-------- SUPPLIED ENTRIES --------
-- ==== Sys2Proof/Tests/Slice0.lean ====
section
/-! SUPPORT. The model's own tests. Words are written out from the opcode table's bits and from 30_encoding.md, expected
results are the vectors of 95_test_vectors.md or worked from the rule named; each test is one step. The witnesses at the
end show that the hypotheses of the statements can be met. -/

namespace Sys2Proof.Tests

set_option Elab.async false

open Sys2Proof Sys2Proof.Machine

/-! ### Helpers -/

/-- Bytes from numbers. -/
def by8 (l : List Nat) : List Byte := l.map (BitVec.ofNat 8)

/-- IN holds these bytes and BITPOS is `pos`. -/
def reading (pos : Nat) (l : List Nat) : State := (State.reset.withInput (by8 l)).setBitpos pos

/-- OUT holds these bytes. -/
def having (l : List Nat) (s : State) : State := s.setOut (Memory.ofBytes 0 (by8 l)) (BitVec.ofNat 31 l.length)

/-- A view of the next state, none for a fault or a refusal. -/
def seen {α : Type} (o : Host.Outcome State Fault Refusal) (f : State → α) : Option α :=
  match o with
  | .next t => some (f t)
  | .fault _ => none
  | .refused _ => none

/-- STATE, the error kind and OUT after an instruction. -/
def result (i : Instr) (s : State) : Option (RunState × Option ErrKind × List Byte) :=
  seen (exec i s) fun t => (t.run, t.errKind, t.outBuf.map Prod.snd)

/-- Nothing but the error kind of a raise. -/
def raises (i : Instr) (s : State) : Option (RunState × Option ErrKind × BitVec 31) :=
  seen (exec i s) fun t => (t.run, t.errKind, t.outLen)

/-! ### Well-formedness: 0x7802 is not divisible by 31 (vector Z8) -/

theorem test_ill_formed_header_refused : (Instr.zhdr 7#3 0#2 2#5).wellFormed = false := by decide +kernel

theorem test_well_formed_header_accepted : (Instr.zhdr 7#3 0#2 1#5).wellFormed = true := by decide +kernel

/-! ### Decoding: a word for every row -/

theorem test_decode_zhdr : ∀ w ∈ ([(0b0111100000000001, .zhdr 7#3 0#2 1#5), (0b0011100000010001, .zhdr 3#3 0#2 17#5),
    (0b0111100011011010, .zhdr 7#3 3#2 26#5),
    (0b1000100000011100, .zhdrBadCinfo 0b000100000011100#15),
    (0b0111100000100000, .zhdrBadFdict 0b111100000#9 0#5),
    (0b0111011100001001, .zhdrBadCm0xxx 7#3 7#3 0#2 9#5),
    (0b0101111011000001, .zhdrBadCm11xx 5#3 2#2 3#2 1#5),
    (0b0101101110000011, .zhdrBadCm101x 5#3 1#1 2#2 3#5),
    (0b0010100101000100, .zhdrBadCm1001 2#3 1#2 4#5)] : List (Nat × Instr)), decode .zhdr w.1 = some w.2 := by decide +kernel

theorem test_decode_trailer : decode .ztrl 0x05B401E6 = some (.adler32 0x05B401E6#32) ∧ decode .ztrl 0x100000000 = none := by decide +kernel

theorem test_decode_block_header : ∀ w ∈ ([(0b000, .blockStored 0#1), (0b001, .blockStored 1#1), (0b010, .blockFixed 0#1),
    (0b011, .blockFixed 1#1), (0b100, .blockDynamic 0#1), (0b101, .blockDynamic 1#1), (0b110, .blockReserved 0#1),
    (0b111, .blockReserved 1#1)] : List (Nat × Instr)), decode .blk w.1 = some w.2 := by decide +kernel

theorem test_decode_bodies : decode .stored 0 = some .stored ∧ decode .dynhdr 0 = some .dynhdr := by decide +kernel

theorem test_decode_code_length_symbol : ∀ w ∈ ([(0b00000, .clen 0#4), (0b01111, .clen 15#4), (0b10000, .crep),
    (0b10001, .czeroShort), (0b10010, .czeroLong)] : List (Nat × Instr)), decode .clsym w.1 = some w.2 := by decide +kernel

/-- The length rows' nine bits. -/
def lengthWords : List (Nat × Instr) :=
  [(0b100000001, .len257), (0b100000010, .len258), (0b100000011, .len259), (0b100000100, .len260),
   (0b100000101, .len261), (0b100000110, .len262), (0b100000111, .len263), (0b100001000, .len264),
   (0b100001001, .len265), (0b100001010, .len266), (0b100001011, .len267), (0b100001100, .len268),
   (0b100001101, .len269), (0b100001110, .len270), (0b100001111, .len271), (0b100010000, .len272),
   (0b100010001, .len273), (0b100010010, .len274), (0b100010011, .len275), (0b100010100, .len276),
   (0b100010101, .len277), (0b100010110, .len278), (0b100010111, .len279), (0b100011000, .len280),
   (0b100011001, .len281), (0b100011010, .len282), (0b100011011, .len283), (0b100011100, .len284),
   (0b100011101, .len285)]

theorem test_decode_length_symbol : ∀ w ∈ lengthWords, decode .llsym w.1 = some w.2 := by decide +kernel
--------
-------- SUPPLIED ENTRIES --------
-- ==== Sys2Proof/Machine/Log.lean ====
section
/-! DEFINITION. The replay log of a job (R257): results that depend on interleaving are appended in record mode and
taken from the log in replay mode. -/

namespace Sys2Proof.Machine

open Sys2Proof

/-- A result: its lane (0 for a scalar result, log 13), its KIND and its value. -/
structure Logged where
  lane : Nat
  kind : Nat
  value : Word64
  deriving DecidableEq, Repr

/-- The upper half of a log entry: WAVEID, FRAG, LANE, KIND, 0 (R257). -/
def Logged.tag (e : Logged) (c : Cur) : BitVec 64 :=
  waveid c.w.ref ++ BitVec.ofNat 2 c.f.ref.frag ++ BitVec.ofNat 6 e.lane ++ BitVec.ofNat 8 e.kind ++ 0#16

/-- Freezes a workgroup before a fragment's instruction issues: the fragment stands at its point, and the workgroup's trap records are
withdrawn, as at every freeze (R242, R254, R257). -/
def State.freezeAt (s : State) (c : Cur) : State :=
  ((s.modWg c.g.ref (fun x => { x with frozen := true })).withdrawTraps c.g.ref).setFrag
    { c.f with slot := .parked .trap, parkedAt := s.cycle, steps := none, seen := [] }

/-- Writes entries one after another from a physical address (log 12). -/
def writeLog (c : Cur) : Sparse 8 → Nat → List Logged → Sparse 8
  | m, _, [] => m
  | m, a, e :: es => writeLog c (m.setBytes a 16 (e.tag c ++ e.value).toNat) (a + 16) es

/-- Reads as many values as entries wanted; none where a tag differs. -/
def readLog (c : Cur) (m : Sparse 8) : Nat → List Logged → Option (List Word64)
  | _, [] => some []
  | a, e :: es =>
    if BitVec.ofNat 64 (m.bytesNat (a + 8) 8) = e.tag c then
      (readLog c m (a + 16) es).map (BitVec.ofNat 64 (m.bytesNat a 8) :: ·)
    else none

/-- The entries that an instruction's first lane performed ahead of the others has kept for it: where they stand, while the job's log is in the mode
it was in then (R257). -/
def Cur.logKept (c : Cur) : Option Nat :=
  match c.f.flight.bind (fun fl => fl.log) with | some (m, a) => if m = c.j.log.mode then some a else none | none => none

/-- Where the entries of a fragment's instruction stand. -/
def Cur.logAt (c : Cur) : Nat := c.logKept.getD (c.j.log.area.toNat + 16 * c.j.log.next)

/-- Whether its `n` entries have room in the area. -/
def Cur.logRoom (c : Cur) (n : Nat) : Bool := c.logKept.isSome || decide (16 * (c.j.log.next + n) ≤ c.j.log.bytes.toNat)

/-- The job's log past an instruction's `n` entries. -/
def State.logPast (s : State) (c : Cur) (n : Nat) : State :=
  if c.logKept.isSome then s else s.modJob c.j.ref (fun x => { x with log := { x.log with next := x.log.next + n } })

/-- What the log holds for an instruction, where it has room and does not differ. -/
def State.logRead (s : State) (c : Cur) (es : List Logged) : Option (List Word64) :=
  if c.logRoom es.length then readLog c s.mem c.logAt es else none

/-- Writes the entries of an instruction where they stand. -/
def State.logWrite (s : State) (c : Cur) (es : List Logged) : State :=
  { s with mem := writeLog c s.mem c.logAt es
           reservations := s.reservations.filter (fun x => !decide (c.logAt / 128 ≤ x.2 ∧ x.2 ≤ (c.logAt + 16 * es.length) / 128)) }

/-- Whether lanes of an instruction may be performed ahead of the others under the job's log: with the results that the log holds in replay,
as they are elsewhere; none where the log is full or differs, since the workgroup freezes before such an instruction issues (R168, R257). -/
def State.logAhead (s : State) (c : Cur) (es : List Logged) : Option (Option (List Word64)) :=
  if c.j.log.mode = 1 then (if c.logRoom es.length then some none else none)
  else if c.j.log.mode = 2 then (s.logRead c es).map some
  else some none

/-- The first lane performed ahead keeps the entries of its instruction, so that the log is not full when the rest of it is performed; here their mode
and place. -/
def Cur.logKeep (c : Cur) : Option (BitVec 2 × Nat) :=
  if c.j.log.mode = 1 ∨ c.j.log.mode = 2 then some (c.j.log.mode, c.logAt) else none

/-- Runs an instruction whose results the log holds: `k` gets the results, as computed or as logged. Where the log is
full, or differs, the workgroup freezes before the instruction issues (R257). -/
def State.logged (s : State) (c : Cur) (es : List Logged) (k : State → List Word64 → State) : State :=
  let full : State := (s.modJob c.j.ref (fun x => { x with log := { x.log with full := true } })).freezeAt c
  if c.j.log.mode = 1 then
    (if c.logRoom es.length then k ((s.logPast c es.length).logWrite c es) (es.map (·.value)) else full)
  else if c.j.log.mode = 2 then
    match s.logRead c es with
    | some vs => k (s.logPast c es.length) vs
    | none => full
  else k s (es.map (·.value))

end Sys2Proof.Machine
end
--------
_WHAT IS BEING ASKED:_
Please give back exactly the lines of this listing beginning at the line with "-- ==== Sys2Proof/Tests/Slice0.lean" and ending with the line with "a refusal. -/", both included, and nothing else.

_FINAL ANSWER:_
-- ==== Sys2Proof/Tests/Slice0.lean ====
section
/-! SUPPORT. The model's own tests. Words are written out from the opcode table's bits and from 30_encoding.md, expected
results are the vectors of 95_test_vectors.md or worked from the rule named; each test is one step. The witnesses at the
end show that the hypotheses of the statements can be met. -/

namespace Sys2Proof.Tests

set_option Elab.async false

open Sys2Proof Sys2Proof.Machine

/-! ### Helpers -/

/-- Bytes from numbers. -/
def by8 (l : List Nat) : List Byte := l.map (BitVec.ofNat 8)

/-- IN holds these bytes and BITPOS is `pos`. -/
def reading (pos : Nat) (l : List Nat) : State := (State.reset.withInput (by8 l)).setBitpos pos

/-- OUT holds these bytes. -/
def having (l : List Nat) (s : State) : State := s.setOut (Memory.ofBytes 0 (by8 l)) (BitVec.ofNat 31 l.length)

/-- A view of the next state, none for a fault or a refusal. -/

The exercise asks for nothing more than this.